- Born: Charles Michael Albanese June 13, 1937 Chicago, Illinois, U.S.
- Died: September 20, 1995 (aged 58) Stateville Correctional Center, Crest Hill, Illinois, U.S.
- Cause of death: Execution by lethal injection
- Other name: Charles Romaine
- Motive: Financial gain
- Convictions: Murder (3 counts); Attempted murder; Armed robbery; Theft (2 counts);
- Criminal penalty: Death

Details
- Victims: 3
- Span of crimes: 1980–1981
- Country: United States
- State: Illinois
- Date apprehended: November 18, 1981

= Charles Albanese =

Executed American serial killer (1937–1995)

Charles Michael Albanese (June 13, 1937 – September 20, 1995) was an American serial killer who poisoned three relatives with arsenic in McHenry, Illinois, from 1980 to 1981, in order to obtain their inheritance, bank funds, real estate, life insurance payouts and pension proceeds. He was sentenced to death in two separate trials and ultimately executed in 1995.

==Early life==
Charles Michael Albanese was born on June 13, 1937, in Chicago, Illinois. He was the elder son of entrepreneur Michael Albanese Sr. and his wife Clara (née Kolasinski). Little is known of his childhood, but acquaintances would recall that Albanese was a "spoiled brat who always wanted to be a big shot", an ambitious young man who wanted to earn as much money doing as little work as possible. During the mid-1960s, he worked as a car salesman for Norwood Motors Inc., based out of Morton Grove.
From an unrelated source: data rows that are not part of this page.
/-- Settles O27: the loop runs the first frames before it meets the others. -/
theorem outputIgnoresLaterFrames : Obligations.OutputIgnoresLaterFrames := by
  intro st st1 st2 a b c out1 out2 ha h1 h2
  obtain ⟨stb, outb, restb, hab, -, rfl⟩ := frameLoop_append_ok ha h1
  obtain ⟨stc, outc, restc, hac, -, rfl⟩ := frameLoop_append_ok ha h2
  cases hab.symm.trans hac
  have hlen := frameLoop_length hab ha
  rw [← hlen, List.take_left, List.take_left]

/-! Silence. -/

theorem replicate_frames_succ (m : Nat) :
    List.replicate (2 * (m + 1)) (0x00#8) = 0x00#8 :: 0x00#8 :: List.replicate (2 * m) 0x00#8 := rfl

theorem encodeFrame_zero : encodeFrame 0 = [0x00#8, 0x00#8] := by decide

theorem decodeFrame_zero : decodeFrame 0x00#8 0x00#8 = 0 := by decide

/-- A gain in [0, 1] leaves a silent frame silent, and every frame of a legal state has one (R34, R81). -/
theorem frameLoop_silence : ∀ (m : Nat) {st : Regs}, Legal st → st.frameIndex.toNat + m ≤ 2 ^ 64 - 1 →
    ∃ st', frameLoop st (List.replicate (2 * m) 0x00#8) = .ok (st', List.replicate (2 * m) 0x00#8) ∧ Legal st'
  | 0, st, h, _ => ⟨st, rfl, h⟩
  | m + 1, st, h, hle => by
    have hlt : st.frameIndex.toNat < 2 ^ 64 - 1 := by omega
    obtain ⟨st1, o, h1⟩ := frameStep_answers h hlt 0
    have hl1 := frameStep_legal h hlt h1
    obtain rfl : o = 0 := Except.ok.inj ((frameStep_output h1).symm.trans (applyGain_of_silence hl1.gain))
    have hsucc : st1.frameIndex.toNat = st.frameIndex.toNat + 1 := by
      rw [frameStep_frameIndex h1]
      exact frameIndex_succ hlt
    obtain ⟨st', hloop, hl⟩ := frameLoop_silence m hl1 (by omega)
    refine ⟨st', ?_, hl⟩
    rw [replicate_frames_succ, frameLoop_cons, decodeFrame_zero, h1, ok_bind, hloop, ok_bind, encodeFrame_zero]
    rfl

/-- Settles O28: the loop on silence, within the range that FEED checks. -/
theorem silenceGivesSilence : Obligations.SilenceGivesSilence := by
  intro m s hm hl hle
  obtain ⟨st, hloop, -⟩ := frameLoop_silence m hl hle
  have hlen : (List.replicate (2 * m) (0x00#8)).length = 2 * m := List.length_replicate
  exact ⟨st, exec_feed_of_ok hm (by omega) (by omega) hloop⟩

end Sys2Proof.Proofs
end

section
/-! The commands over the whole state: what each writes (10_state section 1), that every step keeps the invariant (10_state
section 8) and meets no NaN from it (00_scope R15), and that before construction no field is read (70 R134). -/

namespace Sys2Proof.Proofs

open Sys2Proof.Machine Sys2Proof.Safety Sys2Proof.Laws

/-- Settles O15: the mode check passes and the variant check fails. -/
theorem holdIsIllegalOnACompressor : Obligations.HoldIsIllegalOnACompressor :=
  fun _ _ hm hv => ⟨exec_getHold_of_comp hm hv, exec_setHold_of_comp hm hv⟩

/-! The commands by what they can answer. -/

/-- Every command is a construction, a FEED, or a GET or SET of one register. -/
theorem instr_cases (i : Instr) :
    constructs i = true ∨ (∃ data, i = .feed data) ∨ (∃ r, i = getInstr r) ∨ ∃ v r, i = setInstr v r := by
  cases i with
  | initC => exact .inl rfl
  | initG => exact .inl rfl
  | feed data => exact .inr (.inl ⟨data, rfl⟩)
  | getAttack => exact .inr (.inr (.inl ⟨.attack, rfl⟩))
  | getRelease => exact .inr (.inr (.inl ⟨.release, rfl⟩))
  | getHold => exact .inr (.inr (.inl ⟨.hold, rfl⟩))
  | getThreshold => exact .inr (.inr (.inl ⟨.threshold, rfl⟩))
  | setAttack v => exact .inr (.inr (.inr ⟨v, .attack, rfl⟩))
  | setRelease v => exact .inr (.inr (.inr ⟨v, .release, rfl⟩))
  | setHold v => exact .inr (.inr (.inr ⟨v, .hold, rfl⟩))
  | setThreshold v => exact .inr (.inr (.inr ⟨v, .threshold, rfl⟩))

/-- A GET or SET passes its checks or raises an error (R108 to R115). -/
theorem exec_param {i : Instr} {r : ParamReg} (hi : i = getInstr r ∨ ∃ v, i = setInstr v r) (s : State) :
    (∃ e, exec i s = .next (raiseStatus e s)) ∨ (s.regs.mode = .ready ∧ (r = .hold → s.regs.variant = .gate)) := by
  cases hm : s.regs.mode with
  | uninit =>
    refine .inl ⟨.notInitialised, exec_of_uninit ?_ hm⟩
    rcases hi with rfl | ⟨v, rfl⟩ <;> cases r <;> rfl
  | ready =>
    by_cases hr : r = .hold ∧ s.regs.variant = .comp
    · obtain ⟨rfl, hv⟩ := hr
      refine .inl ⟨.illegalCommand, ?_⟩
      rcases hi with rfl | ⟨v, rfl⟩
      · exact exec_getHold_of_comp hm hv
      · exact exec_setHold_of_comp hm hv
    · refine .inr ⟨rfl, fun h => ?_⟩
      cases hv : s.regs.variant with
      | comp => exact absurd ⟨h, hv⟩ hr
      | gate => rfl

theorem exec_getInstr (r : ParamReg) (s : State) :
    (∃ e, exec (getInstr r) s = .next (raiseStatus e s)) ∨
      exec (getInstr r) s = .next (respondOk (paramPayload r s.regs) s) := by
  rcases exec_param (.inl rfl) s with he | ⟨hm, hv⟩
  · exact .inl he
  · exact .inr (exec_getInstr_of_ready hm hv)

theorem exec_setInstr (v : U32) (r : ParamReg) (s : State) :
    (∃ e, exec (setInstr v r) s = .next (raiseStatus e s)) ∨
      ((r = .hold → s.regs.variant = .gate) ∧
        exec (setInstr v r) s = .next (respondOk [] { s with regs := writeParam r v s.regs })) := by
  rcases exec_param (.inr ⟨v, rfl⟩) s with he | ⟨hm, hv⟩
  · exact .inl he
  · exact .inr ⟨hv, exec_setInstr_of_ready hm hv⟩

/-! The writers of each field. -/

/-- The columns "written by" of 10_state section 1, for a command that constructs nothing. -/
structure WrittenBy (i : Instr) (st st' : Regs) : Prop where
  mode : st'.mode = st.mode
  variant : st'.variant = st.variant
  exp : st'.exp = st.exp
  attack : (∀ v, i ≠ .setAttack v) → st'.attack = st.attack
  release : (∀ v, i ≠ .setRelease v) → st'.release = st.release
  hold : (∀ v, i ≠ .setHold v) → st'.hold = st.hold
  threshold : (∀ v, i ≠ .setThreshold v) → st'.threshold = st.threshold
  datapath : (∀ d, i ≠ .feed d) →
    st'.gain = st.gain ∧ st'.envelope = st.envelope ∧ st'.floorGain = st.floorGain ∧ st'.ceilGain = st.ceilGain ∧
      st'.frameIndex = st.frameIndex ∧ st'.phaseStart = st.phaseStart ∧ st'.phaseEnd = st.phaseEnd

theorem writtenBy_refl (i : Instr) (st : Regs) : WrittenBy i st st :=
  ⟨rfl, rfl, rfl, fun _ => rfl, fun _ => rfl, fun _ => rfl, fun _ => rfl,
    fun _ => ⟨rfl, rfl, rfl, rfl, rfl, rfl, rfl⟩⟩

theorem writtenBy_feed {data : List Byte} {st st' : Regs} (h : SameParams st st') : WrittenBy (.feed data) st st' :=
  ⟨h.mode, h.variant, h.exp, fun _ => h.attack, fun _ => h.release, fun _ => h.hold, fun _ => h.threshold,
    fun hne => absurd rfl (hne data)⟩

theorem writtenBy_setInstr (v : U32) (r : ParamReg) (st : Regs) : WrittenBy (setInstr v r) st (writeParam r v st) := by
  cases r with
  | attack => exact { writtenBy_refl _ st with attack := fun hne => absurd rfl (hne v) }
  | release => exact { writtenBy_refl _ st with release := fun hne => absurd rfl (hne v) }
  | hold => exact { writtenBy_refl _ st with hold := fun hne => absurd rfl (hne v) }
  | threshold => exact { writtenBy_refl _ st with threshold := fun hne => absurd rfl (hne v) }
His first known crime occurred on February 1, 1965, when Albanese and an unidentified accomplice, posing as detectives, broke into the home of 61-year-old CTA bus driver Emmett Farrell and stole $160 from him. About a week later, using information provided by a neighbor who had written down his car's license plate, Albanese was arrested and positively identified by the Farrells as one of the burglars. Not long after, he was indicted by a grand jury for armed robbery and several counts of auto theft (the latter under the alias "Charles Romaine"), for which he was convicted and sentenced to five years probation. Following his conviction, his first wife divorced him after six years of marriage and moved away with their three daughters to live in Wisconsin.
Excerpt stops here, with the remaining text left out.